Excerpts from a dataset

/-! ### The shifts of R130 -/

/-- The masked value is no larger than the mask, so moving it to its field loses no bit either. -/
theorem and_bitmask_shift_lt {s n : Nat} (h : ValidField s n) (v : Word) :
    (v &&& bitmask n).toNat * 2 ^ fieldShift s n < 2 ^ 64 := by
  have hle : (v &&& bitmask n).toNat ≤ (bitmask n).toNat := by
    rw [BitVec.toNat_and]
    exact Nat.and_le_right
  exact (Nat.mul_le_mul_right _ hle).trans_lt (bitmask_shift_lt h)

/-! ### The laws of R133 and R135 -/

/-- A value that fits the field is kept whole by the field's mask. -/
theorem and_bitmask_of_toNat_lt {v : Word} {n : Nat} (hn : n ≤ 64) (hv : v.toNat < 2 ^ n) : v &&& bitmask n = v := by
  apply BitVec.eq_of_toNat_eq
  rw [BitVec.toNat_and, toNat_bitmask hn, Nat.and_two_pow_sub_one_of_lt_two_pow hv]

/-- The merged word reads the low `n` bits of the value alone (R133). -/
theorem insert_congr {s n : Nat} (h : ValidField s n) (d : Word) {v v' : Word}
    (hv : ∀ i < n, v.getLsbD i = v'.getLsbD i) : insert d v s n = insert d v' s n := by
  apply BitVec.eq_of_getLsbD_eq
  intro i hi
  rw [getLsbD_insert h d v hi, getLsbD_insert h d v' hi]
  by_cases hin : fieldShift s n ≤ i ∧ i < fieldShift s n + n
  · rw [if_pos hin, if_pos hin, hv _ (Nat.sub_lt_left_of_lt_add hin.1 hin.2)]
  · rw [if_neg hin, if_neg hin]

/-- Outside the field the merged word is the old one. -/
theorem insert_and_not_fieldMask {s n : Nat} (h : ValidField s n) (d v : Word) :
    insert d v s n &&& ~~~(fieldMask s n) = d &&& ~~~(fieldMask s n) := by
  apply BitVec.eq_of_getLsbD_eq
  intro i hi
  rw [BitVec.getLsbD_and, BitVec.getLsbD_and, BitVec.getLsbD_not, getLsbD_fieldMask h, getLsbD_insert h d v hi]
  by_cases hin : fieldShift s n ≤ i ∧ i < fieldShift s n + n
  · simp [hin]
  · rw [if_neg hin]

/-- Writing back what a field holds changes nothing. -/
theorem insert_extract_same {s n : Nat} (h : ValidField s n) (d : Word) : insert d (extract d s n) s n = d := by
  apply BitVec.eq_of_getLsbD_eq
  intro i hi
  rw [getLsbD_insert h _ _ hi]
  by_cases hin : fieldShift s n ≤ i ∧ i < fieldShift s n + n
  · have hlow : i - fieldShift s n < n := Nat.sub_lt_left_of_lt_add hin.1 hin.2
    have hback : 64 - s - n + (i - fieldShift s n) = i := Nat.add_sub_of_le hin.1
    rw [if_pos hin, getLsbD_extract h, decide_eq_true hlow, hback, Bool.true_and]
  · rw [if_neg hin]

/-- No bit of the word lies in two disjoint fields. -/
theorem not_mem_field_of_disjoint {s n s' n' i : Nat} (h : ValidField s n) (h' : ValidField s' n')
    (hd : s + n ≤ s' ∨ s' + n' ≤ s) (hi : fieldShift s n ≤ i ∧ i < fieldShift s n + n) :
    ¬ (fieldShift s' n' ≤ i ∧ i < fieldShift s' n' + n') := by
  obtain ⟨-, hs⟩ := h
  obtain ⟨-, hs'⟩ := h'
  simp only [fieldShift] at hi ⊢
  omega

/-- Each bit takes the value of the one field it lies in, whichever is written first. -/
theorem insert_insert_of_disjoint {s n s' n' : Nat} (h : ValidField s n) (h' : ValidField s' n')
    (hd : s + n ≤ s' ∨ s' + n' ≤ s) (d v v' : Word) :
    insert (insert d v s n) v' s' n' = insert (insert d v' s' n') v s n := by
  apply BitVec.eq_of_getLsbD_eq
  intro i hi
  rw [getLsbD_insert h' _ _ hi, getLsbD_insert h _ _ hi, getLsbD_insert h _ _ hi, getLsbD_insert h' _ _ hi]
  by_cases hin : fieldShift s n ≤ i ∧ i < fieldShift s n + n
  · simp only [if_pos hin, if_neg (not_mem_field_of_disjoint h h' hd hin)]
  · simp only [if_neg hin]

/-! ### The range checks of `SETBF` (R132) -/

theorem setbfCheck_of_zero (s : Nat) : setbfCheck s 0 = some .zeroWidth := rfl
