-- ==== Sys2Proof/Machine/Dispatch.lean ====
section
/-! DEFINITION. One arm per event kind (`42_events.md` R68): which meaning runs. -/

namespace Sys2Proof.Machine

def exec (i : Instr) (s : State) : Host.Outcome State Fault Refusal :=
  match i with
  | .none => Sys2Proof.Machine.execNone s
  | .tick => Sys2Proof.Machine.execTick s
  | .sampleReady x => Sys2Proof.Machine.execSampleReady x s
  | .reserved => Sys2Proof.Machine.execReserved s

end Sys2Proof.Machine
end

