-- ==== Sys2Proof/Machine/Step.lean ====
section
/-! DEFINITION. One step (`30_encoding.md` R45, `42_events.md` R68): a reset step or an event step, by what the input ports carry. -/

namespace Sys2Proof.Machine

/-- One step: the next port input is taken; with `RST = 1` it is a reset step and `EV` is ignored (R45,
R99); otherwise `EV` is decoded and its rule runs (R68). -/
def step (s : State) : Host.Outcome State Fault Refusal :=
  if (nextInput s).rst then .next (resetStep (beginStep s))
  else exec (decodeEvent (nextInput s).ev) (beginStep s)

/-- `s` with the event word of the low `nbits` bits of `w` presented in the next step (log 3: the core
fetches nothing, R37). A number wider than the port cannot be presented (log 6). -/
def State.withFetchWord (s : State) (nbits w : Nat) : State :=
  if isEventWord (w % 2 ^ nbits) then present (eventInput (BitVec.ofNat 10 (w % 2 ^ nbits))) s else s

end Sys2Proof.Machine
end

▶ WHAT YOU WILL DO
All lines in the records that contain "presented" are to be copied and returned.

▶ OUTPUT FOR THIS EXERCISE
/-- `s` with the event word of the low `nbits` bits of `w` presented in the next step (log 3: the core
fetches nothing, R37). A number wider than the port cannot be presented (log 6). -/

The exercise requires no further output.